Solving an Equation using the Gravitational Constant

[Thrawn]

Homework Statement

Why, in the second step of the question, is 0.001 added to the right side?

Part 2. In the equation Ve = sqrt 2(6.6742 x 10^-11 N m^2 / kg^2 (12.1kg))/0.106780959m

I'm trying to calculate the escape velocity of an object, and have figured out everything up to this point. Now, I have no idea how to procede. Do I cancel things out? Do I add a number to both sides?

Homework Equations

The Attempt at a Solution

For the first part, I would guess that it is simply to... well I have no idea...

 

[cristo]

Homework Statement

Why, in the second step of the question, is 0.001 added to the right side?

200 is multiplied by 0.001 to convert it from grams into kilograms, since there are 1000g in 1kg-- does that answer your question?

Part 2. In the equation Ve = sqrt 2(6.6742 x 10^-11 N m^2 / kg^2 (12.1kg))/0.106780959m

I'm trying to calculate the escape velocity of an object, and have figured out everything up to this point. Now, I have no idea how to procede. Do I cancel things out? Do I add a number to both sides?

I don't get what you mean by this!

 

[Thrawn]

200 is multiplied by 0.001 to convert it from grams into kilograms, since there are 1000g in 1kg-- does that answer your question?


I don't get what you mean by this!

The formula to calculate escape velocity is:

Ve = sqrt 2(mu)/r

Where r is the distance from the denter of the object to be escaped from, and mu is the Gravitational Constant multiplied by the mass of the object to be escaped from.

All sai and done, this gives an equation of: Ve = sqrt 2(6.6742 x 10^-11 N m^2 / kg^2 (12.1kg))/0.106780959m

What would be the next step in solving this?

 

[cristo]

You just need to check that the units cancel to give a unit of velocity (noting that N=kg m s^-2), then compute the numerical answer.

 

[Thrawn]

You just need to check that the units cancel to give a unit of velocity (noting that N=kg m s^-2), then compute the numerical answer.

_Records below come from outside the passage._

/-! ### Every busy step -/

/-- The rows of R25 below `IDLE`, as a relation: `Row s t` when a busy step leads from `s` to `t`. -/
inductive Row : State → State → Prop where
  | iClk {s : State} (h : s.phase = .iClk) : Row s ((s.clockEnable s.c).goto .iCwgr)
  | iCwgr {s : State} (h : s.phase = .iCwgr) :
    Row s ({ (s.regWrite s.c .cwgr s.per).setSlot s.c { initDone := true, cwgrCfg := s.per } with
      result := handleWord s.c }.goto .rsp)
  | wMmr {s : State} (h : s.phase = .wMmr) :
    Row s ((s.regWrite s.c .mmr (mmrWord s.sadr s.iasz s.rd)).goto .wIadr)
  | wIadr {s : State} (h : s.phase = .wIadr) :
    Row s ((s.regWrite s.c .iadr (iadrWord s.iaddr)).goto .wMsen)
  | wMsen {s : State} (h : s.phase = .wMsen) : Row s ((s.regWrite s.c .cr crMsenWord).goto .wStart)
  | wStart {s : State} (h : s.phase = .wStart) :
    Row s ({ s.regWrite s.c .cr crStartWord with i := 0 }.goto .wBuf)
  | wBuf {s : State} (h : s.phase = .wBuf) (hi : s.i.toNat < s.len.toNat) :
    Row s ({ s.bufRead s.i.toNat with b := s.bufByte s.i.toNat }.goto .wThr)
  | wThrLast {s : State} (h : s.phase = .wThr) (hl : s.lastByte = true) :
    Row s ((s.regWrite s.c .thr (thrWord s.b)).goto .wLstop)
  | wThrMore {s : State} (h : s.phase = .wThr) (hm : s.moreBytes = true) :
    Row s ((s.regWrite s.c .thr (thrWord s.b)).enterWait .txrdy)
  | wLstop {s : State} (h : s.phase = .wLstop) :
    Row s ((s.regWrite s.c .cr crStopWord).enterWait .txrdy)
  | pollAgain {s : State} (ready : ReadyBit) (h : s.phase = pollPhase ready)
    (hn : s.n.toNat < Config.pollMax) (hv : pollVerdict ready s.srAnswer (s.n.toNat + 1) = none) :
    Row s (s.poll.goto (delayPhase ready))
  | pollNoAck {s : State} (ready : ReadyBit) (h : s.phase = pollPhase ready)
    (hn : s.n.toNat < Config.pollMax)
    (hv : pollVerdict ready s.srAnswer (s.n.toNat + 1) = some .noAck) :
    Row s (s.poll.raiseFault ready Config.eNoAck)
  | pollTimeout {s : State} (ready : ReadyBit) (h : s.phase = pollPhase ready)
    (hn : s.n.toNat < Config.pollMax)
    (hv : pollVerdict ready s.srAnswer (s.n.toNat + 1) = some .timeout) :
    Row s (s.poll.raiseFault ready Config.eTimeout)
  | wPollLast {s : State} (h : s.phase = .wPoll) (hn : s.n.toNat < Config.pollMax)
    (hv : pollVerdict .txrdy s.srAnswer (s.n.toNat + 1) = some .ok) (hl : s.lastByte = true) :
    Row s ({ s.poll with result := countWord s.len }.goto .rsp)
  | wPollMore {s : State} (h : s.phase = .wPoll) (hn : s.n.toNat < Config.pollMax)
    (hv : pollVerdict .txrdy s.srAnswer (s.n.toNat + 1) = some .ok) (hm : s.moreBytes = true) :
    Row s ({ s.poll with i := s.i + 1 }.goto .wBuf)
  | rPollOk {s : State} (h : s.phase = .rPoll) (hn : s.n.toNat < Config.pollMax)
    (hv : pollVerdict .rxrdy s.srAnswer (s.n.toNat + 1) = some .ok) : Row s (s.poll.goto .rRhr)
  | delay {s : State} (ready : ReadyBit) (h : s.phase = delayPhase ready) : Row s (s.delayRow ready)
  | wFstop {s : State} (h : s.phase = .wFstop) : Row s ((s.regWrite s.c .cr crStopWord).goto .rsp)
  | rMmr {s : State} (h : s.phase = .rMmr) :
    Row s ((s.regWrite s.c .mmr (mmrWord s.sadr s.iasz s.rd)).goto .rIadr)
  | rIadr {s : State} (h : s.phase = .rIadr) :
    Row s ((s.regWrite s.c .iadr (iadrWord s.iaddr)).goto .rStart)
  | rStart {s : State} (h : s.phase = .rStart) :
    Row s ({ s.regWrite s.c .cr (if s.len = 1 then crStartWord else crStartStopWord) with
      i := 0 }.enterWait .rxrdy)
  | rRhr {s : State} (h : s.phase = .rRhr) :
    Row s ({ s.readRhr s.c with b := rhrByte s.rhrAnswer }.goto .rBuf)
  | rBufMore {s : State} (h : s.phase = .rBuf) (hm : s.moreBytes = true) :
    Row s ({ s.bufWrite s.i.toNat s.b with i := s.i + 1 }.enterWait .rxrdy)
  | rBufOnly {s : State} (h : s.phase = .rBuf) (hl : s.lastByte = true) (h1 : s.len = 1) :
    Row s ({ s.bufWrite s.i.toNat s.b with result := 1 }.goto .rsp)
  | rBufLast {s : State} (h : s.phase = .rBuf) (hl : s.lastByte = true) (h1 : s.len ≠ 1) :
    Row s ((s.bufWrite s.i.toNat s.b).goto .rLstop)
  | rLstop {s : State} (h : s.phase = .rLstop) :
    Row s ({ s.regWrite s.c .cr crStopWord with
      result := countWord (s.regWrite s.c .cr crStopWord).len }.goto .rsp)
  | rFstop {s : State} (h : s.phase = .rFstop) : Row s ((s.regWrite s.c .cr crStopWord).goto .rsp)
  | rsp {s : State} (h : s.phase = .rsp) : Row s s.respond

theorem pollRow_row {s t : State} {ready : ReadyBit} (hp : s.phase = pollPhase ready)
    (h : s.pollRow ready = .next t) : Row s t := by
  obtain ⟨hn, ⟨r, hv, hw⟩ | ⟨hv, rfl⟩⟩ := pollRow_next h
  · rcases waitReturns_next hw with ⟨rfl, rfl⟩ | ⟨rfl, rfl⟩ | ⟨rfl, rfl, hl, rfl⟩ | ⟨rfl, rfl, hm, rfl⟩ |
      ⟨rfl, rfl, rfl⟩
    · exact .pollNoAck ready hp hn hv
    · exact .pollTimeout ready hp hn hv
    · exact .wPollLast hp hn hv hl
    · exact .wPollMore hp hn hv hm
    · exact .rPollOk hp hn hv
  · exact .pollAgain ready hp hn hv

/-- A busy step that answers a next state is one of the rows. -/
theorem step_row {s t : State} (h : s.phase ≠ .idle) (hs : step s = .next t) : Row s t := by
  cases hp : s.phase
  case idle => exact absurd hp h
  case iClk => rw [step_iClk hp] at hs; cases hs; exact .iClk hp
  case iCwgr => rw [step_iCwgr hp] at hs; cases hs; exact .iCwgr hp
  case wMmr => rw [step_wMmr hp] at hs; cases hs; exact .wMmr hp
  case wIadr => rw [step_wIadr hp] at hs; cases hs; exact .wIadr hp
  case wMsen => rw [step_wMsen hp] at hs; cases hs; exact .wMsen hp
  case wStart => rw [step_wStart hp] at hs; cases hs; exact .wStart hp
  case wBuf => rw [step_wBuf hp] at hs; split at hs <;> cases hs; exact .wBuf hp ‹_›
  case wThr =>
    rw [step_wThr hp] at hs
    (repeat' split at hs) <;> cases hs
    · exact .wThrLast hp ‹_›
    · exact .wThrMore hp ‹_›
  case wLstop => rw [step_wLstop hp] at hs; cases hs; exact .wLstop hp
  case wPoll => rw [step_wPoll hp] at hs; exact pollRow_row (ready := .txrdy) hp hs
  case wDelay => rw [step_wDelay hp] at hs; cases hs; exact .delay .txrdy hp
  case wFstop => rw [step_wFstop hp] at hs; cases hs; exact .wFstop hp
  case rMmr => rw [step_rMmr hp] at hs; cases hs; exact .rMmr hp
  case rIadr => rw [step_rIadr hp] at hs; cases hs; exact .rIadr hp
  case rStart => rw [step_rStart hp] at hs; cases hs; exact .rStart hp
  case rPoll => rw [step_rPoll hp] at hs; exact pollRow_row (ready := .rxrdy) hp hs
  case rDelay => rw [step_rDelay hp] at hs; cases hs; exact .delay .rxrdy hp
  case rRhr => rw [step_rRhr hp] at hs; cases hs; exact .rRhr hp
  case rBuf =>
    rw [step_rBuf hp] at hs
    (repeat' split at hs) <;> cases hs
    · exact .rBufMore hp ‹_›
    · exact .rBufOnly hp ‹_› ‹_›
    · exact .rBufLast hp ‹_› ‹_›
  case rLstop => rw [step_rLstop hp] at hs; cases hs; exact .rLstop hp
  case rFstop => rw [step_rFstop hp] at hs; cases hs; exact .rFstop hp
  case rsp => rw [step_rsp hp] at hs; cases hs; exact .rsp hp

theorem regWrite_cwgr0 (s : State) (c : Channel) (v : Word) {r : Reg} (h : r ≠ .cwgr) :
    (s.regWrite c r v).blk0.cwgr = s.blk0.cwgr := by
  rcases channel_cases c with rfl | rfl <;> cases r <;> first | rfl | exact absurd rfl h

theorem regWrite_cwgr1 (s : State) (c : Channel) (v : Word) {r : Reg} (h : r ≠ .cwgr) :
    (s.regWrite c r v).blk1.cwgr = s.blk1.cwgr := by
  rcases channel_cases c with rfl | rfl <;> cases r <;> first | rfl | exact absurd rfl h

So would the next step be: Ve = sqrt 2(6.6742 x 10^-11 kg m/s^2 m^2/kg^2 (12.1kg)/0.106780959m ?

If not, then what?

 

[cristo]

Yes, now check that the units cancel and compute the numerical answer.

Personally, I think the method of keeping the units in during the calculation is very confusing, and that you should convert everything into SI units before plugging into the equation. But ,if that's how you've been taught to answer the question, then I guess you should do it that way.